Thanks to everyone for the well wishes. I spent the weekend on the couch...medicated. This was not entirly by choice. Hubby growled at me if I attempted anything more than going to the bathroom. So I took my medicine like a good girl. Thankfully Hubby left early today which meant I could get up and move around! Yeah!!! I promised him I would call tomorrow for the follow up (ultrasound) that the emrgency room wanted. I'm also working behind the bar tomorrow during the St. Patty's Day goings ons...hubby wasn't too pleased with that...but growling long distance doesn't have quite the same effect. Right now I just want to get over my medication hangover and get on with my life.
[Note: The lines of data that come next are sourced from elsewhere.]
-- ==== Sys2Proof/Machine/State.lean ====
section
/-! DEFINITION. The state of the block as plain data (10_state.md), the host accesses it is driven by
(20_memory.md R60, R63), its faults and refusals, and the state after reset (70_reset_and_hazards.md R300). -/

namespace Sys2Proof.Machine

/-- A byte buffer: (index, byte) pairs, indexes strictly rising (`Memory.wf`). An unlisted index is a byte nothing
has written since reset; at this level it reads as no value (`none`), and the machine draws the byte (log entry 3). -/
abbrev Memory := List Host.Cell

/-- The error codes of 60_exceptions.md R271 other than OK. -/
inductive ErrorCode where
  | illegal
  | width
  | underrun
  | wovf
  | strlen
  | voverlong
  | vtrunc
  | range
  | wiretype
  | lenovr
  | xrange
  | trunc
  deriving DecidableEq, Repr

/-- STATUS (R23): ECODE = bits 7:0, ERR = bit 8, SHORT = bit 9. Bits 31:10 are reserved and read as 0, so nothing
holds them. -/
structure Status where
  ecode : BitVec 8
  err : Bool
  short : Bool
  deriving DecidableEq, Repr

/-- The writer (R27, R140): the output buffer WBUF and the registers WBYTES, WCNT, WTOTAL and the hidden WACC. -/
structure Writer where
  buf : Memory
  bytes : Word
  cnt : Word
  total : Word
  acc : Acc
  deriving DecidableEq, Repr

/-- The reader (R29, R160) but for its buffer: RLEN, RCUR, RCNT, RTOTAL and the hidden RACC. -/
structure Reader where
  len : Word
  cur : Word
  cnt : Word
  total : Word
  acc : Acc
  deriving DecidableEq, Repr

/-- The names of the field registers (R31). -/
inductive FReg where
  | f0
  | f1
  | f2
  | f3
  | f4
  | f5
  | f6
  | f7
  deriving DecidableEq, Repr

/-- The field registers F0-F7 (R31). -/
structure FRegs where
  f0 : Word
  f1 : Word
  f2 : Word
  f3 : Word
  f4 : Word
  f5 : Word
  f6 : Word
  f7 : Word
  deriving DecidableEq, Repr

/-- The host-visible registers of the register map (R21). -/
inductive Reg where
  | cmd
  | status
  | arg0
  | arg1
  | res0
  | res1
  | wbytes
  | wcnt
  | wtotal
  | rlen
  | rcur
  | rcnt
  | rtotal
  | capw
  | capr
  | capx
  | f (k : FReg)
  deriving DecidableEq, Repr

/-- One event at the block's host port: a bus read or write of `bits` bits at a 32-bit host byte address (R60,
R63), or an assertion of the hardware reset input (R300). -/
inductive HostAccess where
  | read (bits : Nat) (addr : Word)
  | write (bits : Nat) (addr : Word) (data : Word)
  | reset
  deriving DecidableEq, Repr

/-- The state of the block, and of the host port that drives it. -/
structure State where
  /-- The implementation's parameters; CAPW, CAPR and CAPX read them (R32). No step changes them. -/
  cfg : Config
  /-- CMD (R22): the last command word written. -/
  cmd : Word
  /-- STATUS (R23). -/
  status : Status
  /-- ARG0 (R24). -/
  arg0 : Word
  /-- ARG1 (R24). -/
  arg1 : Word
  /-- RES0 (R25). -/
  res0 : Word
  /-- RES1 (R25). -/
  res1 : Word
  /-- WBYTES, WCNT, WTOTAL, WACC and WBUF (R27). -/
  writer : Writer
  /-- RLEN, RCUR, RCNT, RTOTAL and RACC (R29). -/
  reader : Reader
  /-- F0-F7 (R31). -/
  f : FRegs
  /-- RBUF (R26). -/
  rbuf : Memory
  /-- XBUF (R26). -/
  xbuf : Memory
  /-- The model's own: the host accesses not yet issued, oldest first, in the one total order of R77 (log entry 2). -/
  hostQueue : List HostAccess
  /-- The model's own: the data the host's reads have returned, oldest first (R110, `get` and `peek`; log entry 2). -/
  hostReads : List Word
  /-- The model's own: how many resets have been taken, the index of the free bytes of R301 (log entry 3). -/
  resetDraw : Nat
  /-- The model's own: how many resets and WINITs have been taken, the index of the free bytes of R62 (log entry 4). -/
  tailDraw : Nat
  deriving DecidableEq, Repr

/-- Why a step stops. All four are the bus errors of R64: the spec says a model treats one as a host fault, a run
with no meaning, that changes no block state and returns no data (R64, R287). Safe: the machine stops. -/
inductive Fault where
  /-- Raised by a host access to an address that is neither a register nor a valid window byte (R64, R75). Safe. -/
  | busUnmapped
  /-- Raised by a host access in the register space at an address that is not a multiple of 4 (R64). Safe. -/
  | busMisaligned
  /-- Raised by a host access whose width is not the one R63 gives for its address. Safe. -/
  | busWidth
  /-- Raised by a host write to a WBUF window byte (R62, R64). Safe. -/
  | busWbufWrite
  deriving DecidableEq, Repr

/-- Why the model gives no meaning. -/
inductive Refusal where
  /-- Raised by an arm of `exec` whose command has no meaning yet. Safe. No arm raises it: all 27 are modelled. -/
  | notModelled (mnemonic : String)
  deriving DecidableEq, Repr

/-! Named updates: every meaning changes the state through these. -/

def State.setCmd (v : Word) (s : State) : State := { s with cmd := v }
def State.setStatus (v : Status) (s : State) : State := { s with status := v }
def State.setArg0 (v : Word) (s : State) : State := { s with arg0 := v }
def State.setArg1 (v : Word) (s : State) : State := { s with arg1 := v }
def State.setRes0 (v : Word) (s : State) : State := { s with res0 := v }
def State.setRes1 (v : Word) (s : State) : State := { s with res1 := v }
def State.setWriter (v : Writer) (s : State) : State := { s with writer := v }
def State.setReader (v : Reader) (s : State) : State := { s with reader := v }
def State.setF (v : FRegs) (s : State) : State := { s with f := v }
def State.setRbuf (v : Memory) (s : State) : State := { s with rbuf := v }
def State.setXbuf (v : Memory) (s : State) : State := { s with xbuf := v }
def State.setHostQueue (v : List HostAccess) (s : State) : State := { s with hostQueue := v }
def State.setHostReads (v : List Word) (s : State) : State := { s with hostReads := v }
def State.setTailDraw (v : Nat) (s : State) : State := { s with tailDraw := v }

/-- A freshly constructed writer over an unwritten WBUF (R300). -/
def Writer.empty : Writer := { buf := [], bytes := 0, cnt := 0, total := 0, acc := 0 }

/-- A freshly constructed reader over no bytes (R300): the values of RINIT with length 0. -/
def Reader.empty : Reader := { len := 0, cur := 0, cnt := 0, total := 0, acc := 0 }

/-- The reset state of R300 for the implementation `c`: every register at 0 and no buffer byte known (R301). -/
def State.resetWith (c : Config) : State where
  cfg := c
  cmd := 0
  status := { ecode := 0, err := false, short := false }
  arg0 := 0
  arg1 := 0
  res0 := 0
  res1 := 0
  writer := Writer.empty
  reader := Reader.empty
  f := { f0 := 0, f1 := 0, f2 := 0, f3 := 0, f4 := 0, f5 := 0, f6 := 0, f7 := 0 }
  rbuf := []
  xbuf := []
  hostQueue := []
  hostReads := []
  resetDraw := 0
  tailDraw := 0

/-- The machine right after reset (R300), idle, with no host access pending (R302). DESIGN CHOICE, log entry 1: the
capacities the spec leaves OPEN are the smallest legal ones here; statements hold for every configuration. -/
def State.reset : State := State.resetWith Config.smallest

end Sys2Proof.Machine
end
:::grumbling::: damn age...things starting to hurt...not working right...pain...damn
So I've spent yesterday in some pain. I spent some time on WebMD...came to some conclusions that it was kidney stone...or appendicitis. No fever...so go with the kidney stone. Nothing they can really do about that, and I'm not a big believer in pain meds...they make me even more loopy than I am normally. Hurt even more thins morning...getting ready to go to work I had a rip roaring pain and fainted. Hubby took me to the hospital...I bitched the entire time. It still hurt...but it was better. Turns out I have ovarian cycts and one burst. Ohhh goody. Even more doctor visits will now follow. I HATE going to the doctor. This aging thing really sucks!!!